▸ Given records:
-- ==== Sys2Proof/Certificates/Slice0/Obligations.lean ====
section
/-! DEFINITION. The statements for the provers, block by block: what each command does, what it leaves, and what every step
keeps. -/

section

open Sys2Proof Sys2Proof.Machine

/-! ## The part as a machine -/

/-- One step takes the command at the front of the queue and runs it on the state with the queue's rest. -/
def Obligations.StepRunsFrontCommand : Prop :=
  ∀ (c : Instr) (rest : List Instr) (s : State), step (s.withPending (c :: rest)) = exec c (s.withPending rest)

/-- No command stops the part: every command has a next state. -/
def Obligations.EveryCommandAnswersNext : Prop :=
  ∀ (c : Instr) (s : State), ∃ t, exec c s = .next t

/-- The model's choice (log 3, log 5, log 25): with an empty queue a standing request is accepted if a slot is free, else
the due event of the part's own engines is taken, else an edge of MCLK comes while the controller sends bits, else one tick
passes. Of the due events a grant that is possible comes first, then a take, then the memory slots whose timer is at its
limit, the hold counts, the lock entries, the close timers and the edges that samples found, each table from its lowest
number (log 5); a hold count at its limit is due as soon as its transfer is in WAITING again (log 4). -/
def Obligations.IdleStepTakesOwnEventOrTick : Prop :=
  ∀ s : State, s.pending = [] →
    let standing := s.resetHeld = false ∧ s.port.offered ≠ [] ∧ ∃ i : Fin 8, s.port.slots[i] = none
    (standing → step s = .next s.quiet.acceptStanding) ∧
    (¬ standing → ∀ c, s.ownDueFirst c → step s = exec c s) ∧
    (¬ standing → (∀ n p c, ¬ s.ownDue n p c) → ∀ t, s.nextEdge = some t → step s = .next t) ∧
    (¬ standing → (∀ n p c, ¬ s.ownDue n p c) → s.nextEdge = none → step s = .next s.tick)

/-- One tick counts every timer that runs: response and fence timers, hold counts of WAITING transfers only, lock ages and
running close timers, each up to its limit (the hold at the limit is the model's choice, log 4). While RST_N is low only the
fence timers count (R143), and while PWRUP_N is low no timer does (R172). -/
def Obligations.TickCountsEveryTimer : Prop :=
  (∀ s : State, s.pins.pwrupLow = true → s.tick = s.quiet) ∧
  (∀ s : State, s.pins.pwrupLow = false → s.pins.rstLow = true →
    s.tick = s.quiet.withMem { s.quiet.mem with slots := s.tick.mem.slots } ∧
    (∀ k : Fin 12, ∀ n l, s.mem.slots[k] = .fenced n l → s.tick.mem.slots[k] = .fenced (min (n + 1) l) l) ∧
    ∀ k : Fin 12, s.mem.slots[k] = .free → s.tick.mem.slots[k] = .free) ∧
  ∀ s : State, s.resetHeld = false →
    (∀ k : Fin 12, s.mem.slots[k] = .free → s.tick.mem.slots[k] = .free) ∧
    (∀ k : Fin 12, ∀ q o n l, s.mem.slots[k] = .pending q o n l → s.tick.mem.slots[k] = .pending q o (min (n + 1) l) l) ∧
    (∀ k : Fin 12, ∀ n l, s.mem.slots[k] = .fenced n l → s.tick.mem.slots[k] = .fenced (min (n + 1) l) l) ∧
    (∀ i : Fin 8, ∀ t h, s.port.slots[i] = some t → t.hold = some h → t.phase = .waiting →
      s.tick.port.slots[i] = some { t with hold := some { h with count := min (h.count + 1) h.limit } }) ∧
    (∀ i : Fin 8, ∀ t, s.port.slots[i] = some t → t.phase ≠ .waiting → s.tick.port.slots[i] = some t) ∧
    (∀ j : Fin 4, ∀ l, s.locks[j] = some l → s.tick.locks[j] = some { l with age := min (l.age + 1) l.limit }) ∧
    (∀ e : SourceId, ∀ n, s.timing.sources[e].closeTimer = .running n → 1 < n.toNat →
      s.tick.timing.sources[e] = { s.timing.sources[e] with closeTimer := .running (n - 1) }) ∧
    (∀ e : SourceId, ∀ n, s.timing.sources[e].closeTimer = .running n → n.toNat ≤ 1 →
      s.tick.timing.sources[e] = { s.timing.sources[e] with closeTimer := .expiring }) ∧
    s.tick.windows = s.windows ∧ s.tick.groups = s.groups ∧ s.tick.carry = s.carry ∧ s.tick.events = s.events ∧
    s.tick.link = s.link ∧ s.tick.startUp = s.startUp ∧ s.tick.pins = s.pins ∧ s.tick.pending = s.pending

/-! ## What every step keeps -/

/-- The state after power-on reset (its pins are the model's choice, log 1) has every invariant below. -/
def Obligations.ResetStateHasEveryInvariant : Prop :=
  State.reset.Inv ∧ State.reset.countsExact ∧ State.reset.copiesExcludeWrites ∧ State.reset.events.consistent ∧
    State.reset.locksDistinct ∧ State.reset.demandBounded ∧ State.reset.link.limitsPositive ∧ State.reset.shareBounded ∧
    State.reset.holdsCounted ∧ State.reset.setsAscending ∧ State.reset.link.serialConsistent

/-- Every step keeps the promises of `State.Inv` together. -/
def Obligations.StepKeepsInvariants : Prop :=
  ∀ s t : State, s.Inv → step s = .next t → t.Inv

/-- R34: each live-read count keeps counting exactly the transfers of the table that were counted in its bank. -/
def Obligations.StepKeepsLiveReadCountsExact : Prop :=
  ∀ s t : State, s.countsExact → step s = .next t → t.countsExact

/-- R49: a line copy and an upstream write to either copy of the same line are never in flight together. -/
def Obligations.StepKeepsCopiesAndWritesApart : Prop :=
  ∀ s t : State, s.Inv → s.copiesExcludeWrites → step s = .next t → t.copiesExcludeWrites

/-- R145, R153, R154, R116, R37, R163, R135, R31, R107, R157: the event queue stays within 32 records with the unnamed
positions of its mask clear and IRQ_N at its condition; lock entries stay on distinct lines, the demand queue within 8
entries and without duplicates, the limits above 0, the share counter at most 4, the line sets in ascending order without
duplicates, the hold counts of transfers in WAITING within the limits they took, and the link below eight bits of a byte,
with MDO driven in read frames only. -/
def Obligations.StepKeepsTablesWithinBounds : Prop :=
  ∀ s t : State, step s = .next t →
    (s.events.consistent → t.events.consistent) ∧ (s.locksDistinct → t.locksDistinct) ∧
    (s.demandBounded → t.demandBounded) ∧ (s.link.limitsPositive → t.link.limitsPositive) ∧
    (s.shareBounded → t.shareBounded) ∧ (s.setsAscending → t.setsAscending) ∧ (s.holdsCounted → t.holdsCounted) ∧
    (s.link.serialConsistent → t.link.serialConsistent)

/-! ## The system port -/

/-- R99 to R104, R122: the checks at acceptance in their order, up to an answer that routing gives: the first that fails
gives the answer and its record, and nothing else changes. An UNLOCK_WRITE that claims its entry and that routing answers
frees the entry, but RETRY leaves it as it was, with no claim. -/
def Obligations.RefusedRequestsAreAnsweredInCheckOrder : Prop :=
  ∀ (s : State) (i : Fin 8) (r : Request), s.takes i →
    (s.bootInProgress = true → exec (.requestAcceptance r) s = .next (s.accepted.respond r .retry [])) ∧
    (s.bootInProgress = false → s.outstanding r = true →
      exec (.requestAcceptance r) s = .next (s.accepted.respond r .error [])) ∧
    (s.bootInProgress = false → s.outstanding r = false → r.aligned = false →
      exec (.requestAcceptance r) s = .next ((s.accepted.record (.align r.master r.address)).respond r .error [])) ∧
    (s.passesPortChecks r → ∀ w, s.place r.address = .twin w →
      exec (.requestAcceptance r) s =
        .next ((s.accepted.record (.twinAccess r.master r.address w)).respond r .error [])) ∧
    (s.passesPortChecks r → s.passesTwinTest r → s.lockTest r = .retry →
      exec (.requestAcceptance r) s = .next (s.accepted.respond r .retry [])) ∧
    (s.passesPortChecks r → s.passesTwinTest r → s.lockTest r = .orphan →
      exec (.requestAcceptance r) s =
        .next ((s.accepted.record (.unlockOrphan r.master r.address)).respond r .error [])) ∧
    (s.passesPortChecks r → s.passesTwinTest r → s.lockTest r = .routed → r.kind ≠ .unlockWrite →
      ∀ st x, s.routing r s.port.nextAcceptance = .answer st x →
        exec (.requestAcceptance r) s = .next ((s.accepted.recordAll x).respond r st [])) ∧
    (s.passesPortChecks r → s.passesTwinTest r → s.locksDistinct → ∀ j l, s.lockTest r = .claims j l →
      ∀ st x, s.routing r s.port.nextAcceptance = .answer st x →
        (st = .retry → l.claim = none ∧ s.locks[j] = some l ∧
          exec (.requestAcceptance r) s = .next ((s.accepted.recordAll x).respond r .retry [])) ∧
        (st ≠ .retry →
          exec (.requestAcceptance r) s = .next (((s.accepted.recordAll x).respond r st []).setLock j none)))

/-- R97, R113, R115: with every slot occupied or a reset held, a request is not accepted and stays offered, behind those
that stand offered already (the order is the model's choice, log 7). Otherwise what stands offered is accepted, oldest
first, each into the first free slot (log 24). Every other command does what it does with nothing offered and ends with
that, so a slot it frees, or a port it opens, takes the request that stands offered in the same event. -/
def Obligations.OfferedRequestsAreAcceptedAsSlotsFree : Prop :=
  (∀ (s : State) (r : Request),
    ((s.resetHeld = true ∨ ∀ i : Fin 8, s.port.slots[i] ≠ none) → exec (.requestAcceptance r) s =
      .next (s.quiet.withPort { s.quiet.port with offered := s.port.offered ++ [r] })) ∧
    (∀ i : Fin 8, s.takes i → exec (.requestAcceptance r) s = .next (s.quiet.accept i r))) ∧
  (∀ s : State,
    ((s.resetHeld = true ∨ s.port.offered = [] ∨ ∀ i : Fin 8, s.port.slots[i] ≠ none) → s.acceptStanding = s) ∧
    (∀ (i : Fin 8) (r : Request) (rest : List Request), s.resetHeld = false → s.port.offered = r :: rest →
      s.port.slots[i] = none → (∀ j : Fin 8, j < i → s.port.slots[j] ≠ none) →
        s.acceptStanding = ((s.withPort { s.port with offered := rest }).accept i r).acceptStanding)) ∧
  ∀ (c : Instr) (s : State), s.Inv → (∀ r, c ≠ .requestAcceptance r) →
    ∃ t, exec c (s.withPort { s.port with offered := [] }) = .next t ∧
      exec c s = .next (t.withPort { t.port with offered := s.port.offered }).acceptStanding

▸ Problem statement: The expected answer is an exact copy of the lines above, beginning at the line with "(¬ standing → ∀" and ending at the line with "def Obligations.TickCountsEveryTimer : Prop", with both ends in.

▸ Your response:
    (¬ standing → ∀ c, s.ownDueFirst c → step s = exec c s) ∧
    (¬ standing → (∀ n p c, ¬ s.ownDue n p c) → ∀ t, s.nextEdge = some t → step s = .next t) ∧
    (¬ standing → (∀ n p c, ¬ s.ownDue n p c) → s.nextEdge = none → step s = .next s.tick)

/-- One tick counts every timer that runs: response and fence timers, hold counts of WAITING transfers only, lock ages and
running close timers, each up to its limit (the hold at the limit is the model's choice, log 4). While RST_N is low only the
fence timers count (R143), and while PWRUP_N is low no timer does (R172). -/
def Obligations.TickCountsEveryTimer : Prop :=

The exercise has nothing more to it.